If unemployment benefits are not renewed, and the moratorium on evictions is also not renewed, families will become homeless and need to shelter (if they're lucky) in the homes of extended family, or (if they're unlucky) in homeless shelters. In either case, overcrowding will cause more illness.

Now, no matter who is in charge on January 20, 2021, we will be in a calamity. There is, perhaps (or perhaps not) a trade-off between a medical emergency and an economic emergency. At least, hypothetically, there was. Trump has shown that the attempt to save the economy by reopening too quickly has made the trade-off disappear. We will have both a medical disaster and an economic crash.

What were the other things that we might have talked about, had Trump not bungled coronavirus so badly?

Well, the other big news of late has been what appears to be a sea change in public opinion on the Black Lives Matter movement. The public has finally seen graphic evidence of the problems blacks have with the police. This could turn into an awakening like the sudden shift in attitudes on gay marriage. In other circumstances, when we're not all worried to death over whether we'll be able to stay well, stay employed, stay in our homes, there might be an opportunity for people to learn the trajectory of our history in relation to blacks that has continued, uninterrupted, since 1619. Will this opportunity for education be swept away by the disaster we're in?

The Republican Party's evolution into a kakistocracy (noun: rule by the worst and the stupidest) has led us to Donald Trump, Mitch McConnell, Ted Cruz, Betsy DeVos, et. al. There is evidence now in the polls that maybe the public has detected, to some degree, the problems with conservatism. The party that wants to shrink government to a size where it can be drowned in the bathtub (and isn't that a pretty image from a party claiming to be pro-life?) is so far gone down this road that they cannot see that a big federal response to coronavirus is the proper solution, the proper role of government.

We might also be talking about proper punishments for the most corrupt administration in American history.
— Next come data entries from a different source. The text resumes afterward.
-- ==== Sys2Proof/Laws/State.lean ====
section
/-! SUPPORT. Laws/State.lean: for every named update of the state, one lemma per field it leaves alone, and the values of the fields it
writes. No later proof unfolds an update. -/

namespace Sys2Proof.Machine

/-! ### `setV` -/

@[simp] theorem setV_idx (s : State) (x : Nibble) (b : Byte) : (setV s x b).idx = s.idx := rfl
@[simp] theorem setV_pc (s : State) (x : Nibble) (b : Byte) : (setV s x b).pc = s.pc := rfl
@[simp] theorem setV_sp (s : State) (x : Nibble) (b : Byte) : (setV s x b).sp = s.sp := rfl
@[simp] theorem setV_dt (s : State) (x : Nibble) (b : Byte) : (setV s x b).dt = s.dt := rfl
@[simp] theorem setV_st (s : State) (x : Nibble) (b : Byte) : (setV s x b).st = s.st := rfl
@[simp] theorem setV_sound (s : State) (x : Nibble) (b : Byte) : (setV s x b).sound = s.sound := rfl
@[simp] theorem setV_mode (s : State) (x : Nibble) (b : Byte) : (setV s x b).mode = s.mode := rfl
@[simp] theorem setV_phys (s : State) (x : Nibble) (b : Byte) : (setV s x b).phys = s.phys := rfl
@[simp] theorem setV_rpl (s : State) (x : Nibble) (b : Byte) : (setV s x b).rpl = s.rpl := rfl
@[simp] theorem setV_mem (s : State) (x : Nibble) (b : Byte) : (setV s x b).mem = s.mem := rfl
@[simp] theorem setV_keys (s : State) (x : Nibble) (b : Byte) : (setV s x b).keys = s.keys := rfl
@[simp] theorem setV_prevKeys (s : State) (x : Nibble) (b : Byte) : (setV s x b).prevKeys = s.prevKeys := rfl
@[simp] theorem setV_kjpValid (s : State) (x : Nibble) (b : Byte) : (setV s x b).kjpValid = s.kjpValid := rfl
@[simp] theorem setV_kjpKey (s : State) (x : Nibble) (b : Byte) : (setV s x b).kjpKey = s.kjpKey := rfl
@[simp] theorem setV_run (s : State) (x : Nibble) (b : Byte) : (setV s x b).run = s.run := rfl
@[simp] theorem setV_errReason (s : State) (x : Nibble) (b : Byte) : (setV s x b).errReason = s.errReason := rfl
@[simp] theorem setV_errOpcode (s : State) (x : Nibble) (b : Byte) : (setV s x b).errOpcode = s.errOpcode := rfl
@[simp] theorem setV_errPc (s : State) (x : Nibble) (b : Byte) : (setV s x b).errPc = s.errPc := rfl
@[simp] theorem setV_sliceLeft (s : State) (x : Nibble) (b : Byte) : (setV s x b).sliceLeft = s.sliceLeft := rfl
@[simp] theorem setV_ia (s : State) (x : Nibble) (b : Byte) : (setV s x b).ia = s.ia := rfl
@[simp] theorem setV_ir (s : State) (x : Nibble) (b : Byte) : (setV s x b).ir = s.ir := rfl
@[simp] theorem setV_cfg (s : State) (x : Nibble) (b : Byte) : (setV s x b).cfg = s.cfg := rfl
@[simp] theorem setV_phase (s : State) (x : Nibble) (b : Byte) : (setV s x b).phase = s.phase := rfl
@[simp] theorem setV_loaded (s : State) (x : Nibble) (b : Byte) : (setV s x b).loaded = s.loaded := rfl
@[simp] theorem setV_wasReset (s : State) (x : Nibble) (b : Byte) : (setV s x b).wasReset = s.wasReset := rfl
@[simp] theorem setV_draws (s : State) (x : Nibble) (b : Byte) : (setV s x b).draws = s.draws := rfl
@[simp] theorem setV_events (s : State) (x : Nibble) (b : Byte) : (setV s x b).events = s.events := rfl
@[simp] theorem setV_hostMoves (s : State) (x : Nibble) (b : Byte) : (setV s x b).hostMoves = s.hostMoves := rfl
@[simp] theorem setV_hookKeys (s : State) (x : Nibble) (b : Byte) : (setV s x b).hookKeys = s.hookKeys := rfl

/-! ### `setVFlag` -/

@[simp] theorem setVFlag_idx (s : State) (x : Nibble) (r f : Byte) : (setVFlag s x r f).idx = s.idx := rfl
@[simp] theorem setVFlag_pc (s : State) (x : Nibble) (r f : Byte) : (setVFlag s x r f).pc = s.pc := rfl
@[simp] theorem setVFlag_sp (s : State) (x : Nibble) (r f : Byte) : (setVFlag s x r f).sp = s.sp := rfl
@[simp] theorem setVFlag_dt (s : State) (x : Nibble) (r f : Byte) : (setVFlag s x r f).dt = s.dt := rfl
@[simp] theorem setVFlag_st (s : State) (x : Nibble) (r f : Byte) : (setVFlag s x r f).st = s.st := rfl
@[simp] theorem setVFlag_sound (s : State) (x : Nibble) (r f : Byte) : (setVFlag s x r f).sound = s.sound := rfl
@[simp] theorem setVFlag_mode (s : State) (x : Nibble) (r f : Byte) : (setVFlag s x r f).mode = s.mode := rfl
@[simp] theorem setVFlag_phys (s : State) (x : Nibble) (r f : Byte) : (setVFlag s x r f).phys = s.phys := rfl
@[simp] theorem setVFlag_rpl (s : State) (x : Nibble) (r f : Byte) : (setVFlag s x r f).rpl = s.rpl := rfl
@[simp] theorem setVFlag_mem (s : State) (x : Nibble) (r f : Byte) : (setVFlag s x r f).mem = s.mem := rfl
@[simp] theorem setVFlag_keys (s : State) (x : Nibble) (r f : Byte) : (setVFlag s x r f).keys = s.keys := rfl
@[simp] theorem setVFlag_prevKeys (s : State) (x : Nibble) (r f : Byte) : (setVFlag s x r f).prevKeys = s.prevKeys := rfl
@[simp] theorem setVFlag_kjpValid (s : State) (x : Nibble) (r f : Byte) : (setVFlag s x r f).kjpValid = s.kjpValid := rfl
@[simp] theorem setVFlag_kjpKey (s : State) (x : Nibble) (r f : Byte) : (setVFlag s x r f).kjpKey = s.kjpKey := rfl
@[simp] theorem setVFlag_run (s : State) (x : Nibble) (r f : Byte) : (setVFlag s x r f).run = s.run := rfl
@[simp] theorem setVFlag_errReason (s : State) (x : Nibble) (r f : Byte) : (setVFlag s x r f).errReason = s.errReason := rfl
@[simp] theorem setVFlag_errOpcode (s : State) (x : Nibble) (r f : Byte) : (setVFlag s x r f).errOpcode = s.errOpcode := rfl
@[simp] theorem setVFlag_errPc (s : State) (x : Nibble) (r f : Byte) : (setVFlag s x r f).errPc = s.errPc := rfl
@[simp] theorem setVFlag_sliceLeft (s : State) (x : Nibble) (r f : Byte) : (setVFlag s x r f).sliceLeft = s.sliceLeft := rfl
@[simp] theorem setVFlag_ia (s : State) (x : Nibble) (r f : Byte) : (setVFlag s x r f).ia = s.ia := rfl
@[simp] theorem setVFlag_ir (s : State) (x : Nibble) (r f : Byte) : (setVFlag s x r f).ir = s.ir := rfl
@[simp] theorem setVFlag_cfg (s : State) (x : Nibble) (r f : Byte) : (setVFlag s x r f).cfg = s.cfg := rfl
@[simp] theorem setVFlag_phase (s : State) (x : Nibble) (r f : Byte) : (setVFlag s x r f).phase = s.phase := rfl
@[simp] theorem setVFlag_loaded (s : State) (x : Nibble) (r f : Byte) : (setVFlag s x r f).loaded = s.loaded := rfl
@[simp] theorem setVFlag_wasReset (s : State) (x : Nibble) (r f : Byte) : (setVFlag s x r f).wasReset = s.wasReset := rfl
@[simp] theorem setVFlag_draws (s : State) (x : Nibble) (r f : Byte) : (setVFlag s x r f).draws = s.draws := rfl
@[simp] theorem setVFlag_events (s : State) (x : Nibble) (r f : Byte) : (setVFlag s x r f).events = s.events := rfl
@[simp] theorem setVFlag_hostMoves (s : State) (x : Nibble) (r f : Byte) : (setVFlag s x r f).hostMoves = s.hostMoves := rfl
@[simp] theorem setVFlag_hookKeys (s : State) (x : Nibble) (r f : Byte) : (setVFlag s x r f).hookKeys = s.hookKeys := rfl

/-! ### `setPc` -/

@[simp] theorem setPc_v (s : State) (a : Nat) : (setPc s a).v = s.v := rfl
@[simp] theorem setPc_idx (s : State) (a : Nat) : (setPc s a).idx = s.idx := rfl
@[simp] theorem setPc_sp (s : State) (a : Nat) : (setPc s a).sp = s.sp := rfl
@[simp] theorem setPc_dt (s : State) (a : Nat) : (setPc s a).dt = s.dt := rfl
@[simp] theorem setPc_st (s : State) (a : Nat) : (setPc s a).st = s.st := rfl
@[simp] theorem setPc_sound (s : State) (a : Nat) : (setPc s a).sound = s.sound := rfl
@[simp] theorem setPc_mode (s : State) (a : Nat) : (setPc s a).mode = s.mode := rfl
@[simp] theorem setPc_phys (s : State) (a : Nat) : (setPc s a).phys = s.phys := rfl
@[simp] theorem setPc_rpl (s : State) (a : Nat) : (setPc s a).rpl = s.rpl := rfl
@[simp] theorem setPc_mem (s : State) (a : Nat) : (setPc s a).mem = s.mem := rfl
@[simp] theorem setPc_keys (s : State) (a : Nat) : (setPc s a).keys = s.keys := rfl
@[simp] theorem setPc_prevKeys (s : State) (a : Nat) : (setPc s a).prevKeys = s.prevKeys := rfl
@[simp] theorem setPc_kjpValid (s : State) (a : Nat) : (setPc s a).kjpValid = s.kjpValid := rfl
@[simp] theorem setPc_kjpKey (s : State) (a : Nat) : (setPc s a).kjpKey = s.kjpKey := rfl
@[simp] theorem setPc_run (s : State) (a : Nat) : (setPc s a).run = s.run := rfl
@[simp] theorem setPc_errReason (s : State) (a : Nat) : (setPc s a).errReason = s.errReason := rfl
@[simp] theorem setPc_errOpcode (s : State) (a : Nat) : (setPc s a).errOpcode = s.errOpcode := rfl
@[simp] theorem setPc_errPc (s : State) (a : Nat) : (setPc s a).errPc = s.errPc := rfl
@[simp] theorem setPc_sliceLeft (s : State) (a : Nat) : (setPc s a).sliceLeft = s.sliceLeft := rfl
@[simp] theorem setPc_ia (s : State) (a : Nat) : (setPc s a).ia = s.ia := rfl
@[simp] theorem setPc_ir (s : State) (a : Nat) : (setPc s a).ir = s.ir := rfl
@[simp] theorem setPc_cfg (s : State) (a : Nat) : (setPc s a).cfg = s.cfg := rfl
@[simp] theorem setPc_phase (s : State) (a : Nat) : (setPc s a).phase = s.phase := rfl
@[simp] theorem setPc_loaded (s : State) (a : Nat) : (setPc s a).loaded = s.loaded := rfl
@[simp] theorem setPc_wasReset (s : State) (a : Nat) : (setPc s a).wasReset = s.wasReset := rfl
@[simp] theorem setPc_draws (s : State) (a : Nat) : (setPc s a).draws = s.draws := rfl
@[simp] theorem setPc_events (s : State) (a : Nat) : (setPc s a).events = s.events := rfl
@[simp] theorem setPc_hostMoves (s : State) (a : Nat) : (setPc s a).hostMoves = s.hostMoves := rfl
@[simp] theorem setPc_hookKeys (s : State) (a : Nat) : (setPc s a).hookKeys = s.hookKeys := rfl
But, mainly, we just hope to still be alive come election day.

When we said that Barack Obama had a big job ahead of him clearing up George W. Bush's mess, we did not foresee that a mess could be made in just four years that is so big that a good many of us won't live to see it cleaned up. Whether we will still have a Republic next year is touch and go.

Joe Biden is a brave man. His job will be a thankless one. Because it will be a nearly impossible one.